OF all my genetic imperfections, my allergy to alcoholic ferments is one my mother is actually happy that I have. Unfortunately, she has also instilled in me much tenacity and perseverance to test my limits and push boundaries. Taurean, erm, let’s say steadfastness and a good understanding of the mechanisms of physiology and of antihistamines allow me through particularly reactive bouts of the Asian Flush.
Now don’t get me wrong. I’ve never been into the bottle. Fact is I’m a late adapter to the drink and it has come along the pursuit of finer appreciation of food more than anything. I’ll admit getting further along in age, time and having to play more “dodge-bull” on a daily basis has necessitated a little toss back here and there. The attenuation to the more bitter gradients of the drink has also opened up my palate to what used to be imperceptible notes and flavors: epiphanies.
The drink of subject here is the rum, an Asian variant at that — so called as it is produced in the region and with local sugarcane. It’s surprising to note that one local brand thoroughly identified with our hoi polloi is one dark horse on the world rum stage.After a successful international release, the globally clamored for Tanduay Asian Rum is now in store on our own shores. Its partnership with a local celebrity furniture designer “highlights the Philippine’s world class recognition as the two join to demonstrate talent that is crafted to perfection.”

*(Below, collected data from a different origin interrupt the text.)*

-- ==== Sys2Proof/Machine/Filter.lean ====
section
/-! DEFINITION. The Filter Bank: priming, raw samples, accumulation, saturation, bypass (chapter 6). -/

namespace Sys2Proof.Machine

/-- A filter's working state replaced. -/
def setFilter (k : Fin 16) (f : FilterState) (s : State) : State := { s with filters := put s.filters k f }

/-- T of a stream: the taps of its named set, 0 for a bypass stream (R111, R112). -/
def tapsOf (k : Fin 16) (s : State) : Nat :=
  match s.streams[k].filter with
  | .bypass => 0
  | .coefficients set => s.coefficients[set].coefficients.length

/-- Priming: the delay line is filled with zeros to depth T, count and index are 0 (R112). -/
def primed (taps : Nat) : FilterState := { delayLine := List.replicate taps 0, count := 0, index := 0, due := none }

/-- Every enabled stream is primed; the others are left as they stand (R112). -/
def primeFilters (s : State) : State :=
  allStreams.foldl (fun t k => if t.streams[k].enabled then setFilter k (primed (tapsOf k t)) t else t) s

/-- A raw sample at the front of a delay line of fixed depth (R113). -/
def shiftIn (x : Int) (line : List Int) : List Int := (x :: line).take line.length

/-- A raw sample is taken: into the delay line, and the decimation count rises; when it is D an output is due (R113). -/
def takeRaw (decimation : Nat) (raw : RawSample) (f : FilterState) : FilterState :=
  { f with
    delayLine := shiftIn raw.value f.delayLine
    count := f.count + 1
    due := if f.count + 1 = decimation then some raw else f.due }

/-- The accumulator: the exact sum of ci * x[n-i] (R114). -/
def accumulate (coefficients : List Sample) (line : List Int) : Int :=
  (List.zipWith (fun (c : Sample) (x : Int) => c.toInt * x) coefficients line).sum

/-- floor(accumulator / 2^shift) (R114). -/
def shiftedOutput (set : CoefficientSet) (line : List Int) : Int :=
  accumulate set.coefficients line / (2 ^ set.shift : Nat)

/-- The output clamped to -32768 to 32767 (R115). -/
def saturated (y : Int) : Sample := BitVec.ofInt 16 (max (-32768) (min 32767 y))

/-- Whether a shifted value is saturated (R115). -/
def saturates (y : Int) : Bool := decide (y < -32768 ∨ 32767 < y)

/-- The value of a stream's output before saturation: the shifted accumulator (R114), or 16 x for a bypass stream (R116). -/
def outputValue (k : Fin 16) (raw : RawSample) (s : State) : Int :=
  match s.streams[k].filter with
  | .bypass => 16 * raw.value
  | .coefficients set => shiftedOutput s.coefficients[set] s.filters[k].delayLine

/-- The filtered sample that a due output makes (R117). -/
def filteredSample (k : Fin 16) (raw : RawSample) (s : State) : FilteredSample :=
  { stream := k, value := saturated (outputValue k raw s), index := s.filters[k].index, time := raw.start }

/-- The output is made: the count returns to 0 and the sample index rises (R113, R117); a saturated one is counted
(R115). -/
def makeOutput (k : Fin 16) (raw : RawSample) (s : State) : State :=
  let t := setFilter k { s.filters[k] with count := 0, index := s.filters[k].index + 1, due := none } s
  if saturates (outputValue k raw s) then countUp .filterSaturation t else t

end Sys2Proof.Machine
end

The Silver variant has a light straw color indicative of its lighter flavor. The silky, medium-bodied liquid teetering to sweet offers a good slate for mixers. Toasted caramel and coconut waft to the nose followed by a silky smooth, medium-bodied texture in the Gold one. Woodsy vanilla and tropical fruit in the taste is finished by nutty flavors with a peppery zing.
As with solids, I’d also much rather be on the consumer end for libations. I offered my Silver and Golds to my friend Jan to play with and he returned the favor with these liquid gems.
Silver Asian Rum hosts a dance off between raspberry and green apple syrup with lime juice both rudely cutting in and joining the sequence.
Bittersweet coffee and buttery flavors from a coffee liqueur offset the fruit and give it a creamy texture. A Maraschino cherry makes for a tasty visual pop on the otherwise dark solution.
The tropical fruit in the Gold Asian Rum is echoed in mango juice and the caramel in hot simple syrup. Club soda brightens the drink while a black pepper, cayenne and salt rim play an interesting flavor enhancement. A roasted chili pepper garnish finishes the cocktail with a smoky extension to the spicy punctuations.
Orange flavors layer on one another from bergamot in the Earl Grey Tea to the darker notes from Grand Marnier on the subtle fruit of the Gold Asian Rum all pushed forward with a splash of lime juice. The woody base flavor of the tea lends it a refinement both in mouthfeel and feels.